If these are experimentally measured quantities, you cannot answer without knowing how well x and y have been measured. The same data are plotted again in Fig. 6, but with experimental error limits on the values of y. If the experimental errors are as large as in Fig. 6a, most of the observed variation in y could be due to experimental error; about all you can be sure of is the upward trend of y with increasing x. On the other hand, if, as in Fig. 6b, y is known much more precisely, you are justified in concluding that much more of the observed variation is "real."
If the error limits are no larger than the size of the points you plot, then a note to that effect is enough. This was the case in Fig. 4. Otherwise, it'll make the graph clearer if you indicate the error limits on one or both variables, as has been done in Fig. 6.

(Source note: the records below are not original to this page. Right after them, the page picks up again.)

-- ==== Sys2Proof/Syntax.lean ====
section
/-! DEFINITION. One constructor per row of spec/opcode_table.json, in the table's order. A constructor
carries every bit of its word that the row leaves open, the ignored operand bytes A and B too (R48, R51),
so that encoding loses nothing. -/

namespace Sys2Proof

inductive Instr where
  -- Host commands (R49): `a` is `cmd[15:8]`, `b` is `cmd[7:0]`.
  | nop (a b : Byte)
  | rxread (a b : Byte)
  | rxcount (a b : Byte)
  | kbdoff (a b : Byte)
  | kbdon (a b : Byte)
  | linktx (a b : Byte)
  | linkbusy (a b : Byte)
  | status (a b : Byte)
  /-- `op` from 0x8 to 0xF (R51): `op` is `cmd[22:20]`. -/
  | reservedOp (op : BitVec 3) (rsv : BitVec 4) (a b : Byte)
  /-- `op` from 0x0 to 0x7 with `rsv` not 0 (R51). -/
  | reservedRsv (op : BitVec 3) (rsv : BitVec 4) (a b : Byte)
  -- Receiver events (R44): `d` is the sampled data bit.
  | rxStart (d : Bool)
  | rxBit0 (d : Bool)
  | rxBit1 (d : Bool)
  | rxBit2 (d : Bool)
  | rxBit3 (d : Bool)
  | rxBit4 (d : Bool)
  | rxBit5 (d : Bool)
  | rxBit6 (d : Bool)
  | rxBit7 (d : Bool)
  | rxParity (d : Bool)
  | rxStop (d : Bool)
  | rxError (d : Bool)
  /-- `rx_state` from 12 to 15: `low` is its two low bits. -/
  | rxUnused (low : BitVec 2) (d : Bool)
  -- Translator events (R46): `b` is the decoded byte.
  | trNormalF0
  | trNormalE0
  | trNormalOther (b : Byte)
  | trBreak (b : Byte)
  | trExtF0
  | trExtOther (b : Byte)
  | trExtbreak (b : Byte)
  deriving DecidableEq, Repr

/-- The row's mnemonic, as spec/opcode_table.json spells it. -/
def Instr.mnemonic : Instr → String
  | .nop _ _ => "NOP"
  | .rxread _ _ => "RXREAD"
  | .rxcount _ _ => "RXCOUNT"
  | .kbdoff _ _ => "KBDOFF"
  | .kbdon _ _ => "KBDON"
  | .linktx _ _ => "LINKTX"
  | .linkbusy _ _ => "LINKBUSY"
  | .status _ _ => "STATUS"
  | .reservedOp _ _ _ _ => "RESERVED_OP"
  | .reservedRsv _ _ _ _ => "RESERVED_RSV"
  | .rxStart _ => "RX_START"
  | .rxBit0 _ => "RX_BIT0"
  | .rxBit1 _ => "RX_BIT1"
  | .rxBit2 _ => "RX_BIT2"
  | .rxBit3 _ => "RX_BIT3"
  | .rxBit4 _ => "RX_BIT4"
  | .rxBit5 _ => "RX_BIT5"
  | .rxBit6 _ => "RX_BIT6"
  | .rxBit7 _ => "RX_BIT7"
  | .rxParity _ => "RX_PARITY"
  | .rxStop _ => "RX_STOP"
  | .rxError _ => "RX_ERROR"
  | .rxUnused _ _ => "RX_UNUSED"
  | .trNormalF0 => "TR_NORMAL_F0"
  | .trNormalE0 => "TR_NORMAL_E0"
  | .trNormalOther _ => "TR_NORMAL_OTHER"
  | .trBreak _ => "TR_BREAK"
  | .trExtF0 => "TR_EXT_F0"
  | .trExtOther _ => "TR_EXT_OTHER"
  | .trExtbreak _ => "TR_EXTBREAK"

end Sys2Proof
end

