/-! ### Decoding and encoding -/

/-- R44, R46, R49, R51: words written out from the spec's tables decode to what they stand for. -/
def Obligations.SpecWordsDecode : Prop :=
  decodeCmd 0x000000#24 = .nop 0x00#8 0x00#8 ∧ decodeCmd 0x00ABCD#24 = .nop 0xAB#8 0xCD#8 ∧
  decodeCmd 0x100000#24 = .rxread 0x00#8 0x00#8 ∧ decodeCmd 0x200000#24 = .rxcount 0x00#8 0x00#8 ∧
  decodeCmd 0x300000#24 = .kbdoff 0x00#8 0x00#8 ∧ decodeCmd 0x400000#24 = .kbdon 0x00#8 0x00#8 ∧
  decodeCmd 0x504105#24 = .linktx 0x41#8 0x05#8 ∧ decodeCmd 0x600000#24 = .linkbusy 0x00#8 0x00#8 ∧
  decodeCmd 0x7000FF#24 = .status 0x00#8 0xFF#8 ∧
  decodeCmd 0x800000#24 = .reservedOp 0#3 0#4 0x00#8 0x00#8 ∧
  decodeCmd 0x510000#24 = .reservedRsv 5#3 1#4 0x00#8 0x00#8 ∧
  decodeRx 0b00000#5 = .rxStart false ∧ decodeRx 0b01001#5 = .rxBit3 true ∧
  decodeRx 0b10010#5 = .rxParity false ∧ decodeRx 0b10101#5 = .rxStop true ∧
  decodeRx 0b11011#5 = .rxUnused 1#2 true ∧
  decodeTr 0x0F0#10 = .trNormalF0 ∧ decodeTr 0x0E0#10 = .trNormalE0 ∧
  decodeTr 0x01C#10 = .trNormalOther 0x1C#8 ∧ decodeTr 0x1F0#10 = .trBreak 0xF0#8 ∧
  decodeTr 0x2F0#10 = .trExtF0 ∧ decodeTr 0x2E0#10 = .trExtOther 0xE0#8 ∧
  decodeTr 0x314#10 = .trExtbreak 0x14#8

/-- Decode and encode agree: every well-formed instruction, with every operand at every value, is read back
from its word. -/
def Obligations.DecodeOfEncode : Prop :=
  ∀ i : Instr, i.wf = true → decodeWord (encode i) = i

/-- R44, R46, R52: decoding is total and unambiguous: every word of every format decodes to a well-formed
instruction, whose only word it is. -/
def Obligations.EncodeOfDecode : Prop :=
  ∀ w : EventWord, (decodeWord w).wf = true ∧ encode (decodeWord w) = w

/-- The decoder over bytes reads an encoded instruction back and leaves the bytes after it (log 12). -/
def Obligations.BytesReadBack : Prop :=
  ∀ (i : Instr) (rest : List Byte), i.wf = true →
    decodeBytes (encode i).format (encodeBytes i ++ rest) = .ok (i, rest)

/-- The decoder agrees with the masks and values of spec/opcode_table.json: the first row a word matches, in the
table's order of priority, is its instruction's. -/
def Obligations.DecoderFollowsOpcodeTable : Prop :=
  ∀ w : EventWord, firstRow (opRows w.format) w.toNat = some (decodeWord w).mnemonic

/-- A number with a bit above its format's width is no instruction (log 12): RX_EVENT has 5 bits (R44),
TR_EVENT 10 (R46). -/
def Obligations.StrayBitsRejected : Prop :=
  (∀ w, 32 ≤ w → w < 256 → decodeTableWord 8 w = none) ∧
  (∀ w, 1024 ≤ w → w < 65536 → decodeTableWord 16 w = none)

/-! ### Host commands: result, frame and completion -/

/-- R100. -/
def Obligations.NopOnlyResponds : Prop :=
  ∀ a b s, decodeCmd (cmdWord 0x0#4 0#4 a b) = .nop a b ∧
    exec (.nop a b) s = .next { s with rsp := 0x100#10, trace := .response 0x100#10 :: s.trace }

/-- R91: an empty buffer answers OK = 0, DATA = 0x00 and changes nothing else; otherwise OK = 1, DATA is the entry
at `rd`, and only `rd` advances, mod CAP. -/
def Obligations.RxreadReturnsOldestEntry : Prop :=
  ∀ a b s, decodeCmd (cmdWord 0x1#4 0#4 a b) = .rxread a b ∧
    (s.wr = s.rd → exec (.rxread a b) s =
      .next { s with rsp := 0x000#10, trace := .response 0x000#10 :: s.trace }) ∧
    (s.wr ≠ s.rd → ∃ r rd', exec (.rxread a b) s =
        .next { s with rd := rd', rsp := r, trace := .response r :: s.trace } ∧
      rspErr r = false ∧ rspOk r = true ∧ s.buf[s.rd.toNat]? = some (rspData r) ∧
      rd'.toNat = (s.rd.toNat + 1) % Config.cap)

/-- R92, R89: DATA is the cursor difference modulo CAP; nothing else changes. -/
def Obligations.RxcountReturnsOccupancy : Prop :=
  ∀ a b s, decodeCmd (cmdWord 0x2#4 0#4 a b) = .rxcount a b ∧
    ∃ r, exec (.rxcount a b) s = .next { s with rsp := r, trace := .response r :: s.trace } ∧
      rspErr r = false ∧ rspOk r = true ∧
      ((rspData r).toNat : Int) = ((s.wr.toNat : Int) - s.rd.toNat) % Config.cap

/-- R97. -/
def Obligations.KbdoffDisables : Prop :=
  ∀ a b s, decodeCmd (cmdWord 0x3#4 0#4 a b) = .kbdoff a b ∧
    exec (.kbdoff a b) s = .next { s with
      kbdEnabled := false, clkDriveLow := true, rsp := 0x100#10, trace := .response 0x100#10 :: s.trace }

/-- R98 with `KBDON_REINIT = FULL`, which the spec states for this hardware (log 9). -/
def Obligations.KbdonReinitialises : Prop :=
  ∀ a b s, decodeCmd (cmdWord 0x4#4 0#4 a b) = .kbdon a b ∧
    exec (.kbdon a b) s = .next { s with
      rxState := 0#4, rxAcc := 0x00#8, kstate := 0#2, mods := 0x00#8, wr := 0#3, rd := 0#3,
      edgePending := false, clkDriveLow := false, kbdEnabled := true,
      rsp := 0x100#10, trace := .response 0x100#10 :: s.trace }

/-- R47, R55, R56, R59: with the interface disabled and no transmission in progress, LINKTX sends the sixteen
bits, address first and most significant first, commits both bytes in one latch, and changes nothing else. -/
def Obligations.LinktxShiftsAndLatches : Prop :=
  ∀ a f s, decodeCmd (cmdWord 0x5#4 0#4 a f) = .linktx a f ∧
    (s.kbdEnabled = false → s.txBusy = false → exec (.linktx a f) s = .next { s with
      linkSr := BitVec.ofNat 16 (256 * a.toNat + f.toNat), outAddr := a, outFlags := f, rsp := 0x100#10,
      trace := .response 0x100#10 :: .latch a f ::
        (((List.range 8).map fun k => Obs.shiftEdge (a.getLsbD (7 - k))) ++
         ((List.range 8).map fun k => Obs.shiftEdge (f.getLsbD (7 - k)))).reverse ++ s.trace })

/-- R59, R112: LINKTX with the interface enabled on shared pins is the fault LinkWhileKeyboardEnabled; while a
transmission is in progress it is answered OK = 0 with no state change. -/
def Obligations.LinktxFaultOrRefusal : Prop :=
  ∀ a f s,
    (s.kbdEnabled = true → exec (.linktx a f) s = .fault .linkWhileKeyboardEnabled) ∧
    (s.kbdEnabled = false → s.txBusy = true → exec (.linktx a f) s =
      .next { s with rsp := 0x000#10, trace := .response 0x000#10 :: s.trace })

/-- R60. -/
def Obligations.LinkbusyReturnsPin : Prop :=
  ∀ a b s, decodeCmd (cmdWord 0x6#4 0#4 a b) = .linkbusy a b ∧
    (s.busyPin = true → exec (.linkbusy a b) s =
      .next { s with rsp := 0x101#10, trace := .response 0x101#10 :: s.trace }) ∧
    (s.busyPin = false → exec (.linkbusy a b) s =
      .next { s with rsp := 0x100#10, trace := .response 0x100#10 :: s.trace })

/-- R99: `DATA[0] = tx_busy`, `DATA[1] = kbd_enabled`, `DATA[7:2] = 0`. -/
def Obligations.StatusReportsFlags : Prop :=
  ∀ a b s, decodeCmd (cmdWord 0x7#4 0#4 a b) = .status a b ∧
    ∃ r, exec (.status a b) s = .next { s with rsp := r, trace := .response r :: s.trace } ∧
      rspErr r = false ∧ rspOk r = true ∧ (rspData r).getLsbD 0 = s.txBusy ∧
      (rspData r).getLsbD 1 = s.kbdEnabled ∧ ∀ k, 2 ≤ k → (rspData r).getLsbD k = false

/-- R51, R101: every word with `cmd[23] = 1` or `cmd[19:16] != 0` is answered ERR = 1, OK = 0, DATA = 0x00 and
changes nothing else; so do both illegal instructions, whatever their fields. -/
def Obligations.IllegalWordsAnswerErr : Prop :=
  (∀ (w : CmdWord) (s : State), w.getLsbD 23 = true ∨ w.extractLsb' 16 4 ≠ 0#4 →
    exec (decodeCmd w) s = .next { s with rsp := 0x200#10, trace := .response 0x200#10 :: s.trace }) ∧
  (∀ op rsv a b s, exec (.reservedOp op rsv a b) s =
    .next { s with rsp := 0x200#10, trace := .response 0x200#10 :: s.trace }) ∧
  (∀ op rsv a b s, exec (.reservedRsv op rsv a b) s =
    .next { s with rsp := 0x200#10, trace := .response 0x200#10 :: s.trace })

/-- R51: every legal command but LINKTX behaves the same for all values of A and B. -/
def Obligations.UnusedOperandsIgnored : Prop :=
  ∀ (op : BitVec 4) (a b a' b' : Byte) (s : State), op < 8#4 → op ≠ 5#4 →
    exec (decodeCmd (cmdWord op 0#4 a b)) s = exec (decodeCmd (cmdWord op 0#4 a' b')) s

The relationship you are justified in inferring between x and y depends on how uncertain your values of y (and perhaps of x) are.
Even if, in the data of Fig. 5 and 6, the uncertainty in y were smaller than the size of the points, you would still draw a curve something like that of Figure 6b through them, rather than "connect the dots". The point is that it is never good practice to let a single data value determine the character of a substantial part of your graph; if in fact you believe that all the variation in the data of Fig. 6 is real, you should TAKE MORE DATA so as to nail down the details of the curve more clearly.